Just when I was about to give up hope, a small light bulb went on in my mind. It was only a flicker but at least it was a light. Missy, my personal assistant, had just paid my bills, including my credit cards, the week before. I’d asked her to pay the minimum on two cards and $35,000 on another. Could that payment possibly have posted? Granted, it was chump change compared to the $550,000 I needed, but, if it was available, I still had a glimmer of hope.

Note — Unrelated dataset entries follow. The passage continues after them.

/-- UNCORRECTABLE_ERROR (R257). -/
def execUncorrectableError (w : WaveRef) (k : RegClass) (r lane : Nat) (s : State) : Result :=
  .next (match s.env? w 0 with
    | none => s
    | some e => s.resumeWave w fun x =>
      match k with
      | .vector => if r < 16 * e.blocks ∧ lane < 32 then x.setV r lane { x.getV r lane with poison := true } else x
      | .scalar => if r < 48 ∧ lane < 8 then x.setS r lane { x.getS r lane with poison := true } else x
      | .exactSum => if r < 4 ∧ lane < 32 then x.setX r lane { x.getX r lane with poison := true } else x)

/-! ### Background work -/

/-- The patrol's rate (R206, R208): log2 of mT × mE. -/
def Die.patrolRate (d : Die) (now : Nat) : Nat :=
  (if d.band = 0 then 0 else if d.band = 1 then 1 else 2) + (if 64 * 64 < (d.recent now).length then 1 else 0)

/-- The window of 10 µs that a device time lies in ends here (R207). -/
def windowEnd (now : Nat) : Nat := (now / 10000 + 1) * 10000

/-- What a scrub of a line that ends so leaves of its die's counts (R206, R208). -/
def Die.scrubbed (x : Die) (now line : Nat) (outcome : ScrubOutcome) : Die :=
  let x : Die := { x with scrubLine := line, yield := false }
  let x : Die := match outcome with
    | .corrected => { x with corrected := x.recent now ++ [now], counted := x.counted ++ [now] }
    | .uncorrectable => { x with poisonCount := min (x.poisonCount + 1) 0xFFF }
    | _ => x
  { x with rate := x.patrolRate now }

/-- PATROL_SCRUB (R206–R208): one line of a die is read, or the scrub yields a window of 10 µs, in which it issues no read. -/
def execPatrolScrub (d line : Nat) (outcome : ScrubOutcome) (s : State) : Result :=
  .next (if 3 < d ∨ 2 ^ 30 ≤ line ∨ (s.die d).fenced then s
    else match outcome with
      | .yielded => s.mapDie d fun x => { x with yield := true, yieldUntil := windowEnd s.now }
      | _ =>
        if s.now < (s.die d).yieldUntil then s
        else
          let s := s.mapDie d fun x => x.scrubbed s.now line outcome
          if outcome = .uncorrectable then { s with poison := s.poison.set false (d * 2 ^ 30 + line) true } else s)

/-- One sampled path of a core for a tick record (R271): 8 bytes. -/
def State.samplePath (s : State) (ctx c k : Nat) : Bytes :=
  let gs := (s.residents c []).filter fun g => ((s.task? g.task).map (·.ctx)) == some ctx
  let ps := (gs.flatMap fun g => (upto g.waves.length).map fun i => WaveRef.user g.task g.index i).filter
    fun r => s.coreOf r == 4 * c + k
  match (ps.flatMap s.pathsOf) with
  | [] => leBytes 8 0
  | x :: _ =>
    let (t, g) := (refGang x.1).getD (0, 0)
    let slot := nth 0 (((s.gang? t g).map (·.slots)).getD []) (refWave x.1)
    let per := max (((s.task? t).map Task.waves).getD 1) 1
    leBytes 4 (s.pathAt x).pc.toNat ++ leBytes 1 (refWave x.1 / per) ++ leBytes 1 x.2 ++ leBytes 1 slot ++ leBytes 1 0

“Thank you, Porcelain Goddess” I murmured, as I exited the throne room with a new lease on life and headed for the closest cashier’s cage. Lord, let it be there, I prayed while the clerk behind the counter spoke with my bank for what seemed an eternity. “Mr. Lehmann, after your bank’s fee and the casino’s surcharge, you have $32,000 available.”
“Yes, baby!” I rejoiced. “Thank you, Jesus.” “How do you want it?” she asked. Give me six blue and two orange, please. I hope I can make this $32,000 work better then my last $32,000,” I told her. But just then my voice of reason offered some sobering advice: Whoa, big guy, think this through. You’re going to need that $32,000 to pay for your insanity defense tomorrow. Your company is cash poor right now, and you’re certainly no Warren Buffett when it comes to the stock market.
My alter ego chimed in: “Dude, you don’t have a choice! With the trouble you’re facing, this is your last shot. You’ve got nothing to lose, and you need a 1700 percent return by morning. So what! You were practically there thirty minutes ago. Why don’t you take a load off, grab some grub, and then go get your moolah! This is your house, baby . . . let’s rock and roll!”